* _Exercise requirements_:
Output only the stretch of the listing that starts at the line containing "[leBytes, leNat, Nat.mod_one]" and ends at the line containing "exact h.symm", reproduced exactly with both ends.

* _Exercise data_:
+===+

-- ==== Sys2Proof/Laws/Map.lean ====
section
/-! SUPPORT. Reading and writing the sparse maps: a read after a write, the canonical form kept by every write, and reads of lists and
vectors after their updates. -/

namespace Sys2Proof.Machine

variable {α : Type} [DecidableEq α] {d : Nat → α}

omit [DecidableEq α] in
@[simp] theorem mapWf_nil : mapWf d ([] : SMap α) := ⟨List.Pairwise.nil, by simp⟩

omit [DecidableEq α] in
@[simp] theorem mapGet_nil (k : Nat) : mapGet d ([] : SMap α) k = d k := rfl

/-- Every key of `m` lies above `a`. -/
def mapAbove (a : Nat) (m : SMap α) : Prop := ∀ p ∈ m, a < p.1

omit [DecidableEq α] in
theorem mapGet_above {m : SMap α} {a k : Nat} (h : mapAbove a m) (hk : k ≤ a) : mapGet d m k = d k := by
  induction m with
  | nil => rfl
  | cons p m ih =>
    obtain ⟨b, w⟩ := p
    have hb : a < b := h (b, w) (by simp)
    have hm : mapAbove a m := fun q hq => h q (by simp [hq])
    simp only [mapGet, show ¬ b = k by omega, if_false, ih hm]

omit [DecidableEq α] in
theorem mapWf_cons {a : Nat} {v : α} {m : SMap α} : mapWf d ((a, v) :: m) ↔ mapAbove a m ∧ v ≠ d a ∧ mapWf d m := by
  simp only [mapWf, List.pairwise_cons, List.forall_mem_cons, mapAbove]
  exact ⟨fun ⟨⟨a, b⟩, c, e⟩ => ⟨a, c, b, e⟩, fun ⟨a, c, b, e⟩ => ⟨⟨a, b⟩, c, e⟩⟩

theorem mapAbove_mapSet {a k : Nat} {m : SMap α} {v : α} (h : mapAbove a m) (hk : a < k) : mapAbove a (mapSet d m k v) := by
  induction m with
  | nil => unfold mapSet; split <;> simp [mapAbove, hk]
  | cons p m ih =>
    obtain ⟨b, w⟩ := p
    have hb : a < b := h (b, w) (by simp)
    have hm : mapAbove a m := fun q hq => h q (by simp [hq])
    have cons : ∀ {c : Nat} {x : α} {l : SMap α}, a < c → mapAbove a l → mapAbove a ((c, x) :: l) := fun hc hl q hq => by
      rcases List.mem_cons.1 hq with rfl | hq
      · exact hc
      · exact hl q hq
    unfold mapSet
    split_ifs
    · exact h
    · exact cons hk h
    · exact hm
    · exact cons hk hm
    · exact cons hb (ih hm)

/-- A write keeps the canonical form. -/
theorem mapWf_mapSet {m : SMap α} (h : mapWf d m) (k : Nat) (v : α) : mapWf d (mapSet d m k v) := by
  induction m with
  | nil =>
    unfold mapSet; split
    · exact h
    · rename_i hv; exact mapWf_cons.2 ⟨by simp [mapAbove], hv, h⟩
  | cons p m ih =>
    obtain ⟨b, w⟩ := p
    obtain ⟨ha, hw, hm⟩ := mapWf_cons.1 h
    unfold mapSet
    split_ifs with h1 h2 h3 h4
    · exact h
    · refine mapWf_cons.2 ⟨?_, h2, h⟩
      intro q hq
      rcases List.mem_cons.1 hq with rfl | hq
      · exact h1
      · exact lt_trans h1 (ha q hq)
    · exact hm
    · subst h3; exact mapWf_cons.2 ⟨ha, h4, hm⟩
    · exact mapWf_cons.2 ⟨mapAbove_mapSet ha (by omega), hw, ih hm⟩

theorem mapWf_mapUpd {m : SMap α} (h : mapWf d m) (k : Nat) (f : α → α) : mapWf d (mapUpd d m k f) := mapWf_mapSet h k _

omit [DecidableEq α] in
/-- Entries dropped leave the canonical form. -/
theorem mapWf_mapKeep {m : SMap α} (h : mapWf d m) (p : Nat → Bool) : mapWf d (mapKeep p m) :=
  ⟨h.1.sublist List.filter_sublist, fun q hq => h.2 q (List.mem_filter.1 hq).1⟩

omit [DecidableEq α] in
theorem mapWf_filter {m : SMap α} (h : mapWf d m) (p : Nat × α → Bool) : mapWf d (m.filter p) :=
  ⟨h.1.sublist List.filter_sublist, fun q hq => h.2 q (List.mem_filter.1 hq).1⟩

/-- A read of the key written gives the value written. -/
theorem mapGet_mapSet_same {m : SMap α} (h : mapWf d m) (k : Nat) (v : α) : mapGet d (mapSet d m k v) k = v := by
  induction m with
  | nil => unfold mapSet; split <;> simp_all [mapGet]
  | cons p m ih =>
    obtain ⟨b, w⟩ := p
    obtain ⟨ha, hw, hm⟩ := mapWf_cons.1 h
    unfold mapSet
    split_ifs with h1 h2 h3 h4
    · rw [h2]; simp only [mapGet, show ¬ b = k by omega, if_false]; exact mapGet_above ha (by omega)
    · simp [mapGet]
    · rw [h4]; exact mapGet_above ha (by omega)
    · simp [mapGet]
    · simp only [mapGet, show ¬ b = k by omega, if_false]; exact ih hm

/-- A write leaves every other key as it reads. -/
theorem mapGet_mapSet_ne (m : SMap α) {j k : Nat} (hj : j ≠ k) (v : α) : mapGet d (mapSet d m k v) j = mapGet d m j := by
  induction m with
  | nil => unfold mapSet; split <;> simp [mapGet, Ne.symm hj]
  | cons p m ih =>
    obtain ⟨b, w⟩ := p
    unfold mapSet
    split_ifs with h1 h2 h3 h4
    · rfl
    · simp [mapGet, Ne.symm hj]
    · subst h3; simp [mapGet, Ne.symm hj]
    · subst h3; simp [mapGet, Ne.symm hj]
    · simp only [mapGet, ih]

/-- Read after write, whichever key: needs the canonical form only where the unlisted value is written. -/
theorem mapGet_mapSet {m : SMap α} (h : mapWf d m) (j k : Nat) (v : α) :
    mapGet d (mapSet d m k v) j = if j = k then v else mapGet d m j := by
  by_cases e : j = k
  · subst e; simp [mapGet_mapSet_same h]
  · simp [e, mapGet_mapSet_ne m e]

/-- A value other than the unlisted one reads back from any map. -/
theorem mapGet_mapSet_listed (m : SMap α) {k : Nat} {v : α} (hv : v ≠ d k) : mapGet d (mapSet d m k v) k = v := by
  induction m with
  | nil => simp [mapSet, hv, mapGet]
  | cons p m ih =>
    obtain ⟨b, w⟩ := p
    unfold mapSet
    simp only [hv, if_false]
    split_ifs with h1 h2
    · simp [mapGet]
    · simp [mapGet]
    · simp only [mapGet, show ¬ b = k by omega, if_false]; exact ih

theorem mapSet_mapGet_same {m : SMap α} (h : mapWf d m) (k : Nat) : mapSet d m k (mapGet d m k) = m := by
  induction m with
  | nil => simp [mapSet, mapGet]
  | cons p m ih =>
    obtain ⟨b, w⟩ := p
    obtain ⟨ha, hw, hm⟩ := mapWf_cons.1 h
    unfold mapSet
    by_cases h1 : k < b
    · have : mapGet d ((b, w) :: m) k = d k := by
        simp only [mapGet, show ¬ b = k by omega, if_false]; exact mapGet_above ha (by omega)
      simp [h1, this]
    · by_cases h2 : k = b
      · subst h2; simp [mapGet, hw]
      · simp only [h1, h2, if_false, mapGet, show ¬ b = k by omega]; rw [ih hm]

/-! ### Lists -/

theorem mem_upFrom {a n x : Nat} : x ∈ upFrom a n ↔ a ≤ x ∧ x < a + n := by
  induction n generalizing a with
  | zero => simp [upFrom]
  | succ n ih => simp only [upFrom, List.mem_cons, ih]; omega

@[simp] theorem length_upFrom (a n : Nat) : (upFrom a n).length = n := by
  induction n generalizing a with
  | zero => rfl
  | succ n ih => simp [upFrom, ih]

@[simp] theorem length_leBytes (n v : Nat) : (leBytes n v).length = n := by
  induction n generalizing v with
  | zero => rfl
  | succ n ih => simp [leBytes, ih]

/-- Little-endian bytes read back as the number, as far as they go. -/
theorem leNat_leBytes (n v : Nat) : leNat (leBytes n v) = v % 256 ^ n := by
  induction n generalizing v with
  | zero => simp [leBytes, leNat, Nat.mod_one]
  | succ n ih =>
    have h := Nat.mod_mul (x := v) (a := 256) (b := 256 ^ n)
    simp only [leBytes, leNat, ih, BitVec.toNat_ofNat, Nat.pow_succ']
    exact h.symm

theorem leNat_lt (b : List Byte) : leNat b < 256 ^ b.length := by
  induction b with
  | nil => simp [leNat]
  | cons x b ih =>
    have hx := x.isLt
    simp only [leNat, List.length_cons, pow_succ']
    omega

end Sys2Proof.Machine
end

+===+

* _Your response_:
  | zero => simp [leBytes, leNat, Nat.mod_one]
  | succ n ih =>
    have h := Nat.mod_mul (x := v) (a := 256) (b := 256 ^ n)
    simp only [leBytes, leNat, ih, BitVec.toNat_ofNat, Nat.pow_succ']
    exact h.symm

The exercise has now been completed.